ISO 13485 for medical device quality management shares many similarities with ISO 9001, the leading global quality management standard with more than 1.1 million certificates worldwide.
While most standard revisions now follow ISO 9001’s new high-level structure, ISO 13485 does not, even though it was released after ISO 9001. Clearly there are structural differences, but you may be wondering—how different are they?
Today we’re looking at the similarities and differences between the two standards, and whether life sciences companies and related services need both certifications.
Similarities Between ISO 9001 and ISO 13485
When you get down to brass tacks, ISO 9001 and ISO 13485 are both essentially about the same thing: helping companies create consistently safe, high quality products. ISO 9001 also shares other similarities with ISO 13485, such as:
- Risk mitigation: More so than previous versions, both standards emphasize the need for organizations to incorporate risk into design and production.
- Plan-Do-Check-Act: Despite the fact that the two standards do not share the same structure, they both use the Plan-Do-Check-Act process approach.
- Customer focus: Both ISO 9001 and ISO 13485 are built around ensuring customer expectations are met.
- QMS requirements: To comply with either standard, organizations will require effective processes and tools for Document Control, Employee Training, Audits and Corrective Action.
Differences Between ISO 9001 and ISO 13845
Even though they are similar in many ways, it’s important to note there are significant ways in which they are different. These differences go beyond just not sharing the same structure and include:
Aims and outcomes: ISO 9001 requirements are skewed heavily towards ensuring customer satisfaction, while ISO 13485 puts more emphasis on the safety and efficacy of medical devices.

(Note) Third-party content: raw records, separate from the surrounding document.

/-- The tick that begins. -/
theorem State.tickBegin_wide (H : Wide Q) (ht : ∀ (s : State) n, Q s { s with tg := n }) {s0 s : State} (h0 : Q s0 s) {meas : List Meas} :
    Q s0 (s.tickBegin meas) := by
  have h1 : Q s0 { s with tg := s.tg + 1 } := H.trans h0 (ht s _)
  have h2 := H.closed.set h1 (tickNum := (s.tickNum + 1) % 2 ^ 48) (win := .overhead) (logged := s.logged.filter (fun r => r.2 == s.tg + 1))
    (role := s.role) (regs := s.regs) (shadow := s.shadow)
    (latch := s.latch) (queue := s.queue) (repack := s.repack) (porst := s.porst) (coreLow := s.coreLow) (raw := s.raw)
    (net := s.net) (ptp := s.ptp) (str := s.str) (plumb := s.plumb) (plls := s.plls) (host := s.host) (boot := s.boot)
    (serial := s.serial) (zeroTick := s.zeroTick) (peerEpoch := s.peerEpoch) (power := s.power) (diag := s.diag)
    (brace := { s.brace with clips := s.brace.clipsTo, clipsTo := [], mine := [] }) (mix := s.mix) (je := s.je) (clips := s.clips) (svc := s.svc) (free := s.free)
  exact State.rxIdleTick_closed H.closed (H.closed.foldl (State.egressAll_closed H.closed (State.hostPoll_closed H.closed
    (State.expireRaw_closed H.closed h2)))
    fun _ _ h => State.measure_closed H.closed h)

/-- TICK_BOUNDARY, for a relation that does not speak of the ticks run. -/
theorem execTickBoundary_wide (H : Wide Q) (ht : ∀ (s : State) n, Q s { s with tg := n }) {s t : State} {refs : List RefMeas}
    {meas : List Meas} (h : execTickBoundary refs meas s = .next t) : Q s t := by
  unfold execTickBoundary at h
  injection h with h
  subst h
  split
  · exact State.tickWork_closed H.closed (State.boundaryChanges_wide H (State.tickBegin_wide H ht (State.deadline_closed H.closed (H.refl s))))
  · split
    · exact State.plumbTick_closed H.closed (ht s _)
    · exact H.refl s

end Sys2Proof.Machine
end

Continuous improvement focus: ISO 9001 now requires manufacturers to show continuous improvement. ISO 13485, on the other hand, only requires demonstrating effective implementation and maintenance of the quality system.
Documentation: ISO 13485’s documentation requirements are much more extensive than those in ISO 9001.

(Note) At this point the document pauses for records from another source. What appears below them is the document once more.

/-- A frame of no recovery entry leaves by the ports that the database names (R163). -/
theorem State.recover_none (hfrer : s.frerEntry h = none) : s.recover p bs h = (s.forwardSet p bs h, [], s.toInternal h, s) := by
  rw [State.recover, hfrer]

/-- The copy of a received frame that waits on port q. -/
def State.egressCopy (s : State) (p q : Nat) (bs : List Byte) (h : Hdr) : EgrFrame :=
  ⟨s.net.nextFid, q, s.frameTc bs h, (s.egressBytes q (noFcs bs) h).length + 4, p, true, .frame (s.egressBytes q (noFcs bs) h)⟩

theorem State.forward_of_recover (haudio : s.isAudioTc (s.frameTc bs h) = true) (hr : s.recover p bs h = ([q], [], false, s)) :
    s.forward p bs h ns = (s.newFid.2.enqueue (s.egressCopy p q bs h)).2.poolUpdate p := by
  unfold State.forward
  rw [hr]
  dsimp only
  rw [haudio, Bool.true_or]
  rfl

theorem State.forward_one (hup : s.netUp = true) (hp : p < 8) (haudio : s.isAudioTc (s.frameTc bs h) = true)
    (hfw : s.forwardSet p bs h = [q]) (hint : s.toInternal h = false) (hfrer : s.frerEntry h = none)
    (htas : s.tasOversize q (s.frameTc bs h) ((s.egressBytes q (noFcs bs) h).length + 4) = false) :
    (s.forward p bs h ns).net.egr = s.net.egr ++ [s.egressCopy p q bs h] := by
  have hn : SamePorts s s.newFid.2 := ⟨rfl, rfl, rfl, rfl, fun _ _ _ _ => rfl⟩
  have hlink : s.link q = true := State.link_of_mem_forwardSet (by rw [hfw]; exact List.mem_singleton_self q)
  have hres : s.isReserved (s.frameTc bs h) = true := by rw [State.isReserved, haudio, Bool.true_or]
  have henq := State.enqueue_received (s := s.newFid.2) (e := s.egressCopy p q bs h) (hn.netUp.trans hup) ((hn.link q).trans hlink)
    ((hn.tasOversize _ _ _).trans htas) ((hn.isReserved _).trans hres) (Nat.ne_of_lt hp)
  have hr : s.recover p bs h = ([q], [], false, s) := by rw [State.recover_none hfrer, hfw, hint]
  rw [State.forward_of_recover haudio hr, (KeepsNet.refl _ _).poolUpdate.net, henq]
  rfl

theorem State.filterPass_none (hfilt : s.streamFilter p h = none) (len ns : Nat) : s.filterPass p h len ns = (true, s) := by
  unfold State.filterPass
  rw [hfilt]

/-- A frame that nothing in the bridge stops, learns or takes is forwarded (R150 to R155). -/
theorem State.bridgeFrame_forwards (het : (s.hdr p bs).et ≠ 0x8808) (hda : isReservedDa (s.hdr p bs).da = false)
    (hmem : s.member (s.hdr p bs).vid p = true) (hfilt : s.streamFilter p (s.hdr p bs) = none) (hlearn : s.flag R.BR_CTRL_LEARN_EN = false)
    (haudio : s.isAudioTc (s.frameTc bs (s.hdr p bs)) = true) (hroom : s.poolUsed p true + bs.length ≤ s.poolSize p true) :
    s.bridgeFrame p bs ns = s.forward p bs (s.hdr p bs) ns := by
  have hpass : s.filterPass p (s.hdr p bs) (bs.length - 4) ns = (true, s) := State.filterPass_none hfilt _ _
  have hstay : s.fdbLearn p (s.hdr p bs) = s := by simp [State.fdbLearn, hlearn]
  have hfull : s.poolFull p true bs.length = false := decide_eq_false (Nat.not_lt.2 hroom)
  have hin : ¬(s.flag R.BR_PORT_CFG_INGRESS_FILT p && !s.member (s.hdr p bs).vid p) = true := by simp [hmem]
  unfold State.bridgeFrame
  rw [if_neg het, if_neg hin, hda, if_neg Bool.false_ne_true, hpass]
  dsimp only
  rw [hstay, haudio, Bool.true_or, hfull]
  rfl

end

/-! ### The count of an accepted frame is nothing that the bridge looks at (R125) -/

/-- The registers of the count. -/
def acceptFlds : List Fld := [R.RX_OK_CNT, R.PG_STATUS_SAT_SEEN]

theorem State.accepted_keeps (s : State) (p : Nat) : KeepsNet acceptFlds s (s.bump R.RX_OK_CNT p) :=
  (KeepsNet.refl _ s).bump (by decide) (by decide)

theorem State.accepted_ports (s : State) (p : Nat) : SamePorts s (s.bump R.RX_OK_CNT p) := (SamePorts.refl s).bump (by decide)

section
variable {s t : State} (h : KeepsNet acceptFlds s t)
include h

theorem KeepsNet.hdr (p : Nat) (bs : List Byte) : t.hdr p bs = s.hdr p bs := by
  simp [State.hdr, State.pvid, h.keeps.regs R.BR_PORT_CFG_PVID _ _ (by decide)]

theorem KeepsNet.frameTc (bs : List Byte) (hd : Hdr) : t.frameTc bs hd = s.frameTc bs hd := by
  simp [State.frameTc, State.tcOf, h.keeps.regs R.BR_PCP_MAP_MAP _ _ (by decide)]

Risk management Organizations certifying to the medical device standard will also need to show how they incorporate risk management principles into product realization and post-market feedback.

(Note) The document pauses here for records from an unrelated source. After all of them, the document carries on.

-- ==== Sys2Proof/Certificates/Slice0/Obligations.lean ====
section
/-! DEFINITION. The statements for the provers. Each title of OBLIGATIONS.json says what its statement states; the docstrings
name the rules. -/

section

open Sys2Proof Sys2Proof.Machine

/-- R92, last sentence: encoding is the inverse of decoding. With none the well-formed instructions are the 113 rows
of R93 with any operands; with seven legal values of D19 the 8-byte mnemonics join them (R97). -/
def Obligations.DecodeOfEncodeIsTheInstruction : Prop :=
  ∀ (alu8 : Option Alu8Opcodes) (i : Instr), alu8.all Alu8Opcodes.wellFormed = true → i.wellFormedIn alu8 = true →
    ∃ w, encode alu8 i = some w ∧ ∀ strict, decode alu8 strict w = .ok i

/-- R92: w decodes to the unique row with w & mask == match, and every other bit is an operand bit. -/
def Obligations.StrictDecodeAcceptsOnlyEncodedWords : Prop :=
  ∀ (alu8 : Option Alu8Opcodes) (w : Word) (i : Instr), decode alu8 true w = .ok i → encode alu8 i = some w

/-- R95: a word with an assigned opcode and a 1 in a bit its format draws as 0 is illegal under the default, ignored
under the alternative; R92 and R82 to R86: every other bit is opcode or operand, and none of them is changed. -/
def Obligations.NonStrictDecodeIgnoresOnlyZeroFields : Prop :=
  ∀ (alu8 : Option Alu8Opcodes) (w : Word) (i : Instr), decode alu8 false w = .ok i →
    ∃ row w0, rowOf alu8 (opcodeOf w) = some row ∧ encode alu8 i = some w0 ∧ w0 = w &&& ~~~zeroFieldMask row ∧
      opcodeOf w0 = opcodeOf w ∧ SameOperands row w0 w ∧ decode alu8 true w0 = .ok i ∧
      (w = w0 → decode alu8 true w = .ok i) ∧ (w ≠ w0 → decode alu8 true w = .error .nonzeroZeroField)

/-- R93 and R94 for the default, R97 and D19 for seven supplied opcodes that are legal (Alu8Opcodes.wellFormed, log
18); the assigned opcodes are listed by the groups of R91, independently of the decoder's table. -/
def Obligations.ExactlyTheAssignedOpcodesDecode : Prop :=
  assignedOpcodes.length = 113 ∧ assignedOpcodes.Nodup ∧
  (∀ w : Word,
    ((∃ i, decode none false w = .ok i) ↔ (opcodeOf w).toNat ∈ assignedOpcodes) ∧
    ((opcodeOf w).toNat ∉ assignedOpcodes → ∀ strict, decode none strict w = .error .unassignedOpcode)) ∧
  ∀ (o : Alu8Opcodes) (w : Word), o.wellFormed = true →
    ((∃ i, decode (some o) false w = .ok i) ↔ (opcodeOf w).toNat ∈ assignedOpcodes ∨ opcodeOf w ∈ o.opcodes) ∧
    ((opcodeOf w).toNat ∉ assignedOpcodes → opcodeOf w ∉ o.opcodes →
      ∀ strict, decode (some o) strict w = .error .unassignedOpcode)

Regulatory compliance: ISO 13485 is closely linked to regulatory requirements, especially concerning complaint handling, regulatory notifications and post-market surveillance.
Do You Need Both?
Situations where you might consider certifying to both include when medical devices represent just part of your business. For example, organizations providing related services such as contract manufacturers, suppliers or distributors might certify to ISO 13845 in addition to maintaining ISO 9001 compliance.
In general, however, medical device manufacturers will want to choose one or the other, as their structural differences would make it complicated to certify to both.
Not surprisingly, some device manufacturers are opting to drop the ISO 9001 in favor of ISO 13485, maintaining a medical device-specific QMS. If you’re selling devices internationally, ISO 13485 is a natural choice because it is currently being adopted as a standard by many regulatory agencies globally.
Meeting ISO Compliance Deadlines
Compliance dates are coming up soon, so organizations need to be on top of the coming changes. For ISO 9001, certificates to the 2008 version expire on September 14, 2018, with ISO 13485:2003 certificates good until February 28, 2019.
Companies should actively be planning their transition, learning about new requirements, assessing gaps and conducting informal audits so they can get as close to certification as possible on the first visit from external auditors.